I might clarify that the recommendation I make is for _medicated_ feed.  Each medicated bag should have a recommendation for quantity to feed as the medication used varies by manuf.  If you feed less than recommended of medicated feed, the medication is not at a high enough level to do its job.  But since I only advocate feeding medicated feed, I always spout out those numbers.

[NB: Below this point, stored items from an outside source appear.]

/-- Headers of a packet that is not formed yet. -/
def FrameHdr.blank : FrameHdr := ⟨0, 0, 0, 4, 0, 0, 0, 0, 0⟩

/-- A packet a leg sends: its stream entry, RTP fields or RTCP parts, frame length (destination address to payload end,
tags included, epoch tag not), the protection it left under, for audio the samples it codes, its headers and header extensions. -/
structure OutPkt where
  leg : Nat
  entry : Nat
  rtcp : List RtcpPart
  pt : Nat
  marker : Bool
  seq : Nat
  ts : Nat
  ssrc : Nat
  octets : Nat
  frameLen : Nat
  index : Nat
  twcc : Option Nat
  prot : Option Prot
  audio : List Int
  padding : Bool
  srcLeg : Nat
  srcEntry : Nat
  srcSeq : Nat
  resent : Nat
  hdr : FrameHdr := FrameHdr.blank
  exts : List HdrExt := []
  stereo : Bool := false
deriving DecidableEq, Repr

/-- An access unit for a decode context (R120, R223). -/
structure AccessUnit where
  leg : Nat
  entry : Nat
  ts : Nat
  octets : Nat
  key : Bool
  missing : Bool
  facts : PicFacts
  at_ : Nat
deriving DecidableEq, Repr

/-- How a block is coded (R270, R278): in an intra mode of its codec, predicted with a vector in quarter samples from the picture of a
number, or skipped, copied from it. -/
inductive BlockMode | intra (mode : Nat) | inter (ref : Nat) (vx vy : Int) | skip (ref : Nat)
deriving DecidableEq, Repr

/-- A coded block (R270): its layer's rung, its place and size in that layer's samples, its mode, whether it carries a residual. -/
structure CodedBlock where
  rung : Nat
  x : Nat
  y : Nat
  size : Nat
  mode : BlockMode
  residual : Bool
deriving DecidableEq, Repr

/-- What the bitstream of a picture signals and how it is cut (R270, R279): sample depth, full-range flag and colour description (H.273
codes), the pictures it references, whether its upper layers also predict from the layer below, whether each 64-row band is a
slice or tile row with intra prediction constrained to intra blocks. -/
structure PicSignal where
  depth : Nat
  fullRange : Bool
  primaries : Nat
  transfer : Nat
  matrix : Nat
  refs : List Nat
  fromBelow : Bool
  bandSlices : Bool
deriving DecidableEq, Repr

/-- A coded access unit in a bitstream queue (R271, Table 11.3): the tick is an instant of TimeOfDay, `bits` its length, `layerBits` its
layers' bits, lowest first; what it signals and its coded blocks. -/
structure BitPic where
  rctx : Nat
  number : Nat
  tick : Nat
  key : Bool
  ltr : Bool
  recovery : Bool
  minimal : Bool
  fallback : Bool
  temporal : Nat
  spatial : Nat
  bits : Nat
  layerBits : List Nat
  signal : PicSignal
  blocks : List CodedBlock
deriving DecidableEq, Repr

/-- An event record (Table 19.1). -/
structure EventRec where
  seq : Nat
  time : Nat
  code : Nat
  severity : Nat
  nested : Bool
  aonClock : Bool
  arg0 : Nat
  arg1 : Nat
deriving DecidableEq, Repr

/-- A speaker event record (Table 8.6). -/
structure SpeakerRec where
  conf : Nat
  frame : Nat
  active : Nat
  speakerChanged : Bool
  setChanged : Bool
  entries : List Nat
deriving DecidableEq, Repr

/-- A recording sector (R126, R149, R212, R432): its tap, number, the generation of the key it is encrypted under, the header's time and
flags, the 960 samples, whether it overwrites a recorded sector, and, once it has left the cipher complex, its 4,096 encrypted
octets. -/
structure Sector where
  isLeg : Bool
  id : Nat
  number : Nat
  cipher : List Nat
  overwrites : Bool
  gen : Nat
  time : Nat
  firstAbsent : Bool
  secondAbsent : Bool
  clipped : Bool
  samples : List Int
deriving DecidableEq, Repr

/-- A timestamp record (Table 16.1). -/
structure StampRec where
  source : Nat
  seq : Nat
  ts : Nat
deriving DecidableEq, Repr

/-- A prompt item (Table 4.10) with the 48 kHz samples its payload decodes to. -/
structure PromptItem where
  isConf : Bool
  target : Nat
  format : Nat
  loops : Nat
  gain : Nat
  clip : Nat
  startSec : Nat
  startNs : Nat
  last : Bool
  stop : Bool
  samples : List Int
deriving DecidableEq, Repr

/-- A work item descriptor as a source posts it (Table 6.2); the port sets SRC. -/
structure Descriptor where
  flow : Nat
  prio : Nat
  program : Nat
  timeout : Nat
  arg0 : Nat
  arg1 : Nat
  data : Nat
  cq : Nat
  dataLen : Nat
  wgroup : Nat
  wseq : Nat
deriving DecidableEq, Repr

/-- The interrupt sources of Table 7.11, with the causes that arise outside an instruction (Table 7.12). -/
inductive IntSource | fault | dbg | tmr | bus | dma | ecc
deriving DecidableEq, Repr

/-- Address modes of Table 7.6: a pointer, and what is done with it. -/
inductive AddrMode
  | indirect (p : Nat)
  | offset (p : Nat) (k : Int)
  | postInc (p : Nat)
  | postDec (p : Nat)
  | postMod (p m : Nat)
  | bitRev (p m : Nat)
deriving DecidableEq, Repr

/-- Registers that a MOV of the memory slot writes or reads (Table 7.1): the control registers, a data register or pair, a register of the
pointer banks and of the loop banks. -/
inductive MovReg
  | status | mode | tcmp | dr | ira | istat
  | d (n : Nat) | pair (n : Nat) | p (n : Nat) | b (n : Nat) | l (n : Nat) | m (n : Nat) | lc (n : Nat) | ls (n : Nat) | le (n : Nat)
deriving DecidableEq, Repr

/-- What a MOV moves: an immediate, a register, or CYC, which is read only. -/
inductive MovSrc | imm (v : BitVec 24) | reg (r : MovReg) | cyc
deriving DecidableEq, Repr

/-- Forms of the accumulator move and store row: a move to D (24 bits, rounded), a store of 24 bits, a store of the 48-bit
pair, the reads and writes of ACn.G, ACn.H and ACn.L of R179, the accumulator loads of R178 from D and from a pair, and the MOV of the
memory slot to the other registers, STATUS and MODE among them (Table 7.7), which has no row of its own. -/
inductive StaForm
  | movaD (d : Nat)
  | staH (a : AddrMode)
  | staP (a : AddrMode)
  | pairD (d : Nat)
  | fieldG (d : Nat)
  | fieldH (d : Nat)
  | fieldL (d : Nat)
  | setG (d : Nat)
  | setH (d : Nat)
  | setL (d : Nat)
  | loadD (d : Nat)
  | loadPair (d : Nat)
  | mov (r : MovReg) (x : MovSrc)
deriving DecidableEq, Repr

/-- Forms of the load row: one word, a 48-bit pair, two loads in one bundle. -/
inductive LdForm
  | ld (d : Nat) (a : AddrMode)
  | ldp (d : Nat) (a : AddrMode)
  | ld2 (d : Nat) (a : AddrMode) (e : Nat) (b : AddrMode)
deriving DecidableEq, Repr

/-- Forms of the store row. -/
inductive StForm
  | st (d : Nat) (a : AddrMode)
  | stp (d : Nat) (a : AddrMode)
deriving DecidableEq, Repr

/-- Forms of the branch row. -/
inductive BranchForm | always | cond (taken : Bool) | call | ret
deriving DecidableEq, Repr

/-- The block a request to HBM comes from: with the region it fixes the class (R18), and for a read the effect of a poisoned unit
(Table 13.3). -/
inductive Reader
  | core (c : Nat)
  | jitter (leg entry seq : Nat)
  | egress (leg : Nat)
  | pipe (p : Nat)
  | layer (canv slot : Nat)
  | check (image : Nat)
  | analysis (actx : Nat)
  | backEnd (b : Nat)
  | host
  | other
deriving DecidableEq, Repr

/-- A request to a pseudo-channel controller (R307, R308): its source's number for it, octet address of its 32-octet unit, the mask
of octets it touches, for a write their values, and the block it comes from. -/
structure MemOp where
  src : Nat
  addr : Nat
  mask : Nat
  data : Nat
  write : Bool
  reader : Reader
deriving DecidableEq, Repr

/-- How an access to the stack ended (R311): without error, corrected by the controller, corrected inside the stack,
uncorrectable, or uncorrectable with a second granule of the stripe unreadable too (R318). -/
inductive EccResult | clean | corrected | onDie | uncorrectable | stripeLost
deriving DecidableEq, Repr

/-- What a training found (R315): data lanes without a working setting by pseudo-channel (number of lanes), channels whose command
and address lane had none (once or more), pseudo-channels without a working setting after repair. -/
structure TrainEnd where
  lanes : List (Nat × Nat)
  ca : List Nat
  dead : List Nat
deriving DecidableEq, Repr

/-- The content of a journal or snapshot entry (Table 15.7); a value longer than one payload continues in CONT entries,
which the model keeps with it. -/
inductive JBody
  | write (req : Req) (data : Payload)
  | apply (instant principal first : Nat)
  | key (kslot suite gen : Nat) (w : Wrapped)
  | window (leg : Nat) (send : Bool) (entry window : Nat)
  | learn (leg entry ssrc : Nat)
  | snapBegin (j0 : Nat)
  | snapEnd (j0 digest : Nat)
deriving DecidableEq, Repr

/-- A journal entry with its sequence number (Table 15.6), the entries it takes, and whether its CRC is right. -/
structure JEntry where
  jseq : Nat
  span : Nat
  body : JBody
  crcOk : Bool
deriving DecidableEq, Repr

/-- A TWIN_HB (Table 15.4) with its arrival by the TW port's clock. -/
structure Heartbeat where
  serial : Nat
  role : Nat
  protectedBit : Bool
  fail : Bool
  planned : Bool
  takeover : Bool
  epoch : Nat
  firmware : Nat
  thb : Nat
  jseq : Nat
  digest : Nat
  digestJseq : Nat
  hbSeq : Nat
  prevTx : Nat
  rxSeq : Nat
  rxTime : Nat
  sizesOk : Bool
deriving DecidableEq, Repr

/-- What a TWIN_CTRL frame says (Table 15.3): DETACH, DISARM, the KEK proof, a request to resend the journal from an entry on, or,
with none named, to send a snapshot. -/
inductive TwinCtrl
  | detach
  | disarm
  | kekProof (w : Wrapped)
  | resend (first : Option Nat)
deriving DecidableEq, Repr

/-- The payloads of frames on TW by KIND (Table 15.3). -/
inductive TwinMsg
  | hb (h : Heartbeat)
  | journal (es : List JEntry)
  | ack (jseq : Nat)
  | snapshot (es : List JEntry)
  | ctrl (c : TwinCtrl)
deriving DecidableEq, Repr

/-- A partial mix (Table 8.9): report entries of Table 8.8, 480 samples. -/
structure PartialMix where
  conf : Nat
  fdev : Nat
  frame : Nat
  reports : List Nat
  samples : List Int
deriving DecidableEq, Repr

/-- A return (Table 8.9): n, the members of the receiving device selected from the next frame, S and P. -/
structure ReturnMix where
  conf : Nat
  anchor : Nat
  frame : Nat
  n : Nat
  own : Bool
  selected : List Nat
  s : List Int
  p : List Int
deriving DecidableEq, Repr

/-- A link-state advertisement (R334): origin, serial, sequence number, adjacencies (neighbour, cost). -/
structure Lsa where
  origin : Nat
  serial : Nat
  seq : Nat
  links : List (Nat × Nat)
deriving DecidableEq, Repr

/-- A packet copied into a MEDIA frame (R344): a packet of a source leg's receive entry, or of a rendition's item. -/
inductive MediaPkt
  | fromLeg (leg entry : Nat) (p : Rtp)
  | fromRctx (rctx : Nat) (p : Rtp)
deriving DecidableEq, Repr

/-- The payloads of fabric frames by KIND (Table 14.2). The SUBSCRIBE payload names the receiving leg, the kind (1 LEG,
2 RCTX), identifier and entry of the source, and what it says: 0 subscribe, 1 unsubscribe, 2 accepted, 3 refused. -/
inductive FabMsg
  | hello (serial fdev port heardSerial heardPort : Nat)
  | lsa (a : Lsa)
  | lsack (origin seq : Nat)
  | dict (req : Req) (data : Payload)
  | dictResp (words : List Nat)
  | ack (vc seq : Nat)
  | join (anchorConf conf : Nat)
  | joinReply (anchorConf conf result : Nat)
  | leave (anchorConf conf : Nat)
  | partialMix (p : PartialMix)
  | returnMix (r : ReturnMix)
  | subscribe (what leg kind id entry : Nat)
  | media (leg : Nat) (m : MediaPkt)
  | bulk (tag : Nat)
  | twin (m : TwinMsg)
deriving DecidableEq, Repr

/-- A fabric frame (Table 14.2) with its payload. -/
structure FabFrame where
  vc : Nat
  dst : Nat
  src : Nat
  ttl : Nat
  length : Nat
  kind : Nat
  flow : Nat
  seq : Nat
  msg : FabMsg
deriving DecidableEq, Repr

/-- What a lane's receiver sees (R321 to R326): the signal falls below or rises above the threshold; the CDR loses or gains lock;
`n` codewords in a row decode with `corrected` symbols corrected; a codeword does not decode; `n` valid block headers in a row;
an invalid one; a control block of a reserved type; at a place a marker may stand, a block that differs from the pattern in
`differs` bits and carries a lane number, 4,096 blocks after the marker before it or not; no marker at the expected place; or the 544
symbols of a codeword as they arrive, from which all this follows. And of a port: the skew between its earliest and its latest lane, in nanoseconds. -/
inductive PhyEvent
  | signal (lane : Nat) (below : Bool)
  | cdr (lane : Nat) (out : Bool)
  | codewords (lane n corrected : Nat)
  | badCodeword (lane : Nat)
  | headers (lane n : Nat)
  | badHeader (lane : Nat)
  | reservedBlock (lane : Nat)
  | marker (lane differs number : Nat) (spaced : Bool)
  | noMarker (lane : Nat)
  | word (lane : Nat) (symbols : List Nat)
  | skew (port ns : Nat)
deriving DecidableEq, Repr

/-- What an item of a hardware queue carries. -/
inductive Item
  | blank
  | egress (p : OutPkt) (enq : Nat)
  | unit (u : AccessUnit)
  | stream (b : BitPic)
  | analysis (cset tick buf : Nat) (canvs : List Nat)
  | exception (port stamp reason : Nat) (f : Frame)
  | event (e : EventRec)
  | speaker (r : SpeakerRec)
  | sector (r : Sector)
  | stamp (r : StampRec)
  | prompt (p : PromptItem)
  | fabric (f : FabFrame)
  | record (w0 w1 cycles result : Nat)
deriving DecidableEq, Repr

/-- A PTP message as the time unit takes it (R370): the Ethernet port and domain it came on, its sender's port identity, its
sequence number. -/
structure PtpMsg where
  port : Nat
  domain : Nat
  identity : Nat
  seq : Nat
deriving DecidableEq, Repr

/-- A request datagram of the Dictionary Transport Protocol (Table 2.8): its header, the key its integrity tag was made under, and
whether it arrived unaltered. -/
structure Datagram where
  session : Nat
  seq : Nat
  datalen : Nat
  flags : Nat
  magic : Nat
  version : Nat
  key : Nat
  intact : Bool
  req : Req
  data : Payload
deriving DecidableEq, Repr

/-- A datagram to the DTP port (R45, R409): OPEN; a SIGFRAG with its numbers and its octets; a request. `intact` of the first two says that the tag under 32 zero octets is right. -/
inductive DtpIn
  | hello (intact : Bool)
  | frag (intact : Bool) (session fragment fragments : Nat) (octs : List Nat)
  | request (d : Datagram)
deriving DecidableEq, Repr

/-- Registers of the function's configuration space (Table 3.1): identity, Command and Status, class code and revision, the BARs, MSI-X's
Message Control, table and PBA places, AER's Uncorrectable Error Status, Mask and Severity and Header Log, the Device Serial Number, the
power state; any other register the model holds nothing of. -/
inductive CfgReg
  | id | command | classRev | bar (n : Nat) | msixControl | msixTable | msixPba | aerStatus | aerMask | aerSeverity
  | aerHeader (i : Nat) | serial (hi : Bool) | power | absent
deriving DecidableEq, Repr

/-- A register of the host interface (R67, R68): in BAR0, by its offset, or in the configuration space. -/
inductive HostReg
  | bar0 (off : Nat)
  | cfg (r : CfgReg)
deriving DecidableEq, Repr

/-- The firmware's part in a reservation in a queue of the general pool (R23, R98): nothing, its allocation with the kind and the capacity
in granules, or its release. -/
inductive PoolAct
  | none
  | allocate (overwrite : Bool) (cap : Nat)
  | release
deriving DecidableEq, Repr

Each situation is different.  For us, we have no pasture/browse for our goats - it's all dry lot.  We must make up the difference with hay and feed.  When we move to our other property eventually, we will likely have to add extra decoxx topdress because their 'need for feed' will decrease with established pastures.  This is why I also often say 'adjust for condition' or 'general rule of thumb'.


----------



## username taken (Aug 4, 2009)

MissJames said:
			
		

> username taken said:
> 
> 
> 
> ...


Separated sometimes, together sometimes. At the moment I have pastures groups:

- kidding does
- dry does
- babies (poddies, just weaned etc)
- sheep - both damara and normal

So at the moment its pretty easy as everyone is separate. When I have the goats and sheep together, the copper block is elevated on a platform that the goats have to climb on to reach, so the sheep cant get to that one. The others are fine for both sheep and goats. With the different grain/pellets, the sheep tend to stay very separate from the goats, so I put the goat feed out first, and have troughs over the other side of the paddock for the sheep, they separate themselves off to eat their feed. The damaras will also separate from the traditional breed sheep, so I can give them slightly different amounts too.


----------



## ohiofarmgirl (Aug 4, 2009)

> When I have the goats and sheep together, the copper block is elevated on a platform that the goats have to climb on to reach, so the sheep cant get to that one.


wow! i love this idea! thanks for including it.... we have limited pasture so i couldnt figure out how to incorporate sheep... but i see that this could work. thanks!

chickenrunnin - welcome over here! great info and the chicken folks are starting to migrate this way.

we have dairy gals so we feed them bagged food when they are being milked, and good quality hay. however, when we had our non-milking gals it was "get out there and free range because its FREE" and they did a great job of knocking down all the bramble. 

my neighbors have their meat goats on pasture and feed just one scoop of bagged twice a day for their 4 that are outside. they do a great job this way. their fair wethers get more to bulk up... but out on pasture, if you have it, is a great way to go. 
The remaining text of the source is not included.